INSTRUCTIONS TO FOLLOW:
Reproduce precisely the lines of the listing below, starting with the line that contains "rdata := t.rdata" and stopping after the line that contains "host does meanwhile;"; include nothing else.

EXERCISE INPUT:
[Start of Attachment]

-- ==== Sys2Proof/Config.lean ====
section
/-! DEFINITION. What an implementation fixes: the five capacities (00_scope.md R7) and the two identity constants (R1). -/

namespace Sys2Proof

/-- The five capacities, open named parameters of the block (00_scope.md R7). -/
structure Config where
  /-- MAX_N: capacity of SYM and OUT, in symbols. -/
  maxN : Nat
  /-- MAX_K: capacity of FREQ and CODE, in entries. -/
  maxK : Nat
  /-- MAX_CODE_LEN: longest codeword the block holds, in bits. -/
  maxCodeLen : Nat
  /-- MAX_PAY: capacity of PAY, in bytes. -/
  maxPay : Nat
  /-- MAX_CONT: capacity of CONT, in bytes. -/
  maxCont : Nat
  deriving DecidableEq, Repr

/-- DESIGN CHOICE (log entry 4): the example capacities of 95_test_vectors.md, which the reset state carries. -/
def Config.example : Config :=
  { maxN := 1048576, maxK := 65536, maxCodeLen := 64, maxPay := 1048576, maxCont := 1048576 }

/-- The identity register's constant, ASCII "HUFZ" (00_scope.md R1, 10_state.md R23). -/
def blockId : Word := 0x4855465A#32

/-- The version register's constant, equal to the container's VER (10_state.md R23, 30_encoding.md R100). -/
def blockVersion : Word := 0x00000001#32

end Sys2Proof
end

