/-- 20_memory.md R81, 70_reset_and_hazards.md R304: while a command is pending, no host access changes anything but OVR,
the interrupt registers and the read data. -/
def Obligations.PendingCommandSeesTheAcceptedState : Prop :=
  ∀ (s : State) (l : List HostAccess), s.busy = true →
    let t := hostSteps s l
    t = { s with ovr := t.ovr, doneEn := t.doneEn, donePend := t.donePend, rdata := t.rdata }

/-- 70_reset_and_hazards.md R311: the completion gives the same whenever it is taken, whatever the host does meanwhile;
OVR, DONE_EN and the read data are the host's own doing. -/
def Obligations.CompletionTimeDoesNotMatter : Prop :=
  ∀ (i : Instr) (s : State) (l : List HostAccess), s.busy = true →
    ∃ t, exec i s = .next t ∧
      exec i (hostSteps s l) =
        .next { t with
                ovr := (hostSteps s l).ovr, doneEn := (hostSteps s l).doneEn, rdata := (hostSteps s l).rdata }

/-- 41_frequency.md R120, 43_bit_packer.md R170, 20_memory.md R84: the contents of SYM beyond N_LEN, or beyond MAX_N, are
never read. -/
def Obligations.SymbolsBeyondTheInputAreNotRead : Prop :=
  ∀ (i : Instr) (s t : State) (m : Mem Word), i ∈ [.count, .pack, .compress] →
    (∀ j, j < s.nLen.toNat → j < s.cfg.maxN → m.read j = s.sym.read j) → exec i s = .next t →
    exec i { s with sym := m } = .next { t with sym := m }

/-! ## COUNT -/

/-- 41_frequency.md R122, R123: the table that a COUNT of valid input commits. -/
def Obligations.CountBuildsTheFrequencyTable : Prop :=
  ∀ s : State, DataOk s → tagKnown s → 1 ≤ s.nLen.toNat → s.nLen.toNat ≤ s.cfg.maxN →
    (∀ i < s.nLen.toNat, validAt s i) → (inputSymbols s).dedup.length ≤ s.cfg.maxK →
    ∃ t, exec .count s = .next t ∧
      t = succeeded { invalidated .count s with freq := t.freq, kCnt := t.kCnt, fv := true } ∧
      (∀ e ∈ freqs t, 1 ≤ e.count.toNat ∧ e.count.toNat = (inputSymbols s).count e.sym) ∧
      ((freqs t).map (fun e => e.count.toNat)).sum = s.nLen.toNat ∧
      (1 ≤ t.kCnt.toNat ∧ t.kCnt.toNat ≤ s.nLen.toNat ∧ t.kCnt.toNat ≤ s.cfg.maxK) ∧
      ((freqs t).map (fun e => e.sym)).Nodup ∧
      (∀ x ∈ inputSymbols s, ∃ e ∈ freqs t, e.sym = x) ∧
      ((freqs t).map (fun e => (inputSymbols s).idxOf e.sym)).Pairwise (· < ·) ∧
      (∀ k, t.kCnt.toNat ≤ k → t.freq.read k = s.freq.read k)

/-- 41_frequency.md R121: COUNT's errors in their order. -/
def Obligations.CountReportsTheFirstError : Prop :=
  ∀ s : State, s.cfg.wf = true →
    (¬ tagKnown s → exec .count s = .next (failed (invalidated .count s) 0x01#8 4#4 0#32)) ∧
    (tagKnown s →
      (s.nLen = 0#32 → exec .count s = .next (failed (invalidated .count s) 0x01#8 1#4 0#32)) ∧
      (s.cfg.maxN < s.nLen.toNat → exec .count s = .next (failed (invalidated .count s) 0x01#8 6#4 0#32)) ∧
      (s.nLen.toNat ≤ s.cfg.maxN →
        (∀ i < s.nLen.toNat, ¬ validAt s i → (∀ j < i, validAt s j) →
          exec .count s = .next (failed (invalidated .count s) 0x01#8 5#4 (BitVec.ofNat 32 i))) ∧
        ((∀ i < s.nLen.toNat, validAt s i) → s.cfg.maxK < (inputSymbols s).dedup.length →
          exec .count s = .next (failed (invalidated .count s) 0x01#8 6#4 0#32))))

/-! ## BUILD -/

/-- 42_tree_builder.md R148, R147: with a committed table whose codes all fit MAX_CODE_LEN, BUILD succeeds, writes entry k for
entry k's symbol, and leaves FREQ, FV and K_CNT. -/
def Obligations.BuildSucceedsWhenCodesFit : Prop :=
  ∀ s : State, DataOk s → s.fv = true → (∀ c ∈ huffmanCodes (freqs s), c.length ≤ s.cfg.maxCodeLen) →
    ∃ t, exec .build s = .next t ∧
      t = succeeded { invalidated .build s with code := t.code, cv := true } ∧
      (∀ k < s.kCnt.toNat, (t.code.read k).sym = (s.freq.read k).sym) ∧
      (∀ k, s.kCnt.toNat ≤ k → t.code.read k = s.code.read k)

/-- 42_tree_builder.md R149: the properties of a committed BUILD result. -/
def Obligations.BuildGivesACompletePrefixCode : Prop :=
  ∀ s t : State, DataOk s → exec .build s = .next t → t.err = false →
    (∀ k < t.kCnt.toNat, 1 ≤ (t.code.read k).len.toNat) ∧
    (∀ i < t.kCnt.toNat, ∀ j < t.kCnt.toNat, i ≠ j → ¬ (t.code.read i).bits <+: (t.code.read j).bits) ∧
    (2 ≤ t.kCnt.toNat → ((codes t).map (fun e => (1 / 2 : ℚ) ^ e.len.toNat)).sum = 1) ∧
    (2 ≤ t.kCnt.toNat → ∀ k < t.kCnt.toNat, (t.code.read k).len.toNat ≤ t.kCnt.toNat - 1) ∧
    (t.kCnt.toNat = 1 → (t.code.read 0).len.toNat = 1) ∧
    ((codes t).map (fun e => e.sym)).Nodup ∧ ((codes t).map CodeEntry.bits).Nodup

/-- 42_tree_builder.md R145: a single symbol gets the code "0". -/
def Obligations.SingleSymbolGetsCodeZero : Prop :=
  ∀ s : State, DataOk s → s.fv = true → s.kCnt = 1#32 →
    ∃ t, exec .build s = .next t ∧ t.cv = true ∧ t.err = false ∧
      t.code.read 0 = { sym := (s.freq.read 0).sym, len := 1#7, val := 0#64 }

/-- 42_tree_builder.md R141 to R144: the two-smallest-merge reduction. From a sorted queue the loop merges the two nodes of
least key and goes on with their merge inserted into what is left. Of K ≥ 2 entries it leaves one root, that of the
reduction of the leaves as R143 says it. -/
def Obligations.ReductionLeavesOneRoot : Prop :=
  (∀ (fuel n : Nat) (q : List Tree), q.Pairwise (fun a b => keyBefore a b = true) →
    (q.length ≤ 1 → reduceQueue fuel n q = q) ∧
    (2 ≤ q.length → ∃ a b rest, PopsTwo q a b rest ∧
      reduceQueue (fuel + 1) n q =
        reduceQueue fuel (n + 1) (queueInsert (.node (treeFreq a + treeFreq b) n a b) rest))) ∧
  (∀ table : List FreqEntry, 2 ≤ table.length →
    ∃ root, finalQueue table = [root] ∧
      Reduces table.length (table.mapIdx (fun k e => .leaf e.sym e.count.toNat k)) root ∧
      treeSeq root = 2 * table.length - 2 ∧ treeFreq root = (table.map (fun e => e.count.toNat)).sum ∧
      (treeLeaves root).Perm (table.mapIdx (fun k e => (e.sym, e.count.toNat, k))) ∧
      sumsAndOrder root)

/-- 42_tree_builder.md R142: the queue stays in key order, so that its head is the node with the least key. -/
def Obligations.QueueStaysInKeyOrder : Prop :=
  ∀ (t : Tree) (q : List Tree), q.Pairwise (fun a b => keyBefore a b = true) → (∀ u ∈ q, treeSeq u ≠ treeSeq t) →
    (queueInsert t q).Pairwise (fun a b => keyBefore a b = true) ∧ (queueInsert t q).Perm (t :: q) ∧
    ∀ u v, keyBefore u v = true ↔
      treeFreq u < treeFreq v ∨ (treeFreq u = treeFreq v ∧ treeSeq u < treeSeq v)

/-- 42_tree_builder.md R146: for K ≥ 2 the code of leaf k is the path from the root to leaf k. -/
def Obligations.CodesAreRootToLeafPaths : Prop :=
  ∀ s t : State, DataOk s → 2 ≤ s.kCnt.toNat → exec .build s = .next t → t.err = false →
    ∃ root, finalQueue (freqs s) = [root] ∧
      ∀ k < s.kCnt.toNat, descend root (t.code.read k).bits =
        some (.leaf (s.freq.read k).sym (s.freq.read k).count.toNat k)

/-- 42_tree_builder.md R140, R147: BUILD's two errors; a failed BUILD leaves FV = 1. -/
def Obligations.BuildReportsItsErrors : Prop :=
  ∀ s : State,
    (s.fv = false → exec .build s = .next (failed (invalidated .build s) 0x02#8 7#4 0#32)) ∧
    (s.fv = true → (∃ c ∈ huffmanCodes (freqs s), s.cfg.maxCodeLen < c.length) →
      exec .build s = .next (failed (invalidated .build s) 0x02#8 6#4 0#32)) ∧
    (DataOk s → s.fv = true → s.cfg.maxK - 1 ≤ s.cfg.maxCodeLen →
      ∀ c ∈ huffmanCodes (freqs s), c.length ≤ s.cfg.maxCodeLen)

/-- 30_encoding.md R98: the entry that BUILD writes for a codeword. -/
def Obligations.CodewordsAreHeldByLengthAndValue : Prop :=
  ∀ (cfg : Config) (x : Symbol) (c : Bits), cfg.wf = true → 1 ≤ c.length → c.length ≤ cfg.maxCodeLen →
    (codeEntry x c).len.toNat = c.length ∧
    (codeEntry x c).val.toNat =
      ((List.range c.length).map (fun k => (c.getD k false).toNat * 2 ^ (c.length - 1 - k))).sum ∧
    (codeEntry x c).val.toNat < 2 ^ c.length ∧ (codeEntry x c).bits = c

[End of Attachment]

RESULT OF THE TASK:
    t = { s with ovr := t.ovr, doneEn := t.doneEn, donePend := t.donePend, rdata := t.rdata }

/-- 70_reset_and_hazards.md R311: the completion gives the same whenever it is taken, whatever the host does meanwhile;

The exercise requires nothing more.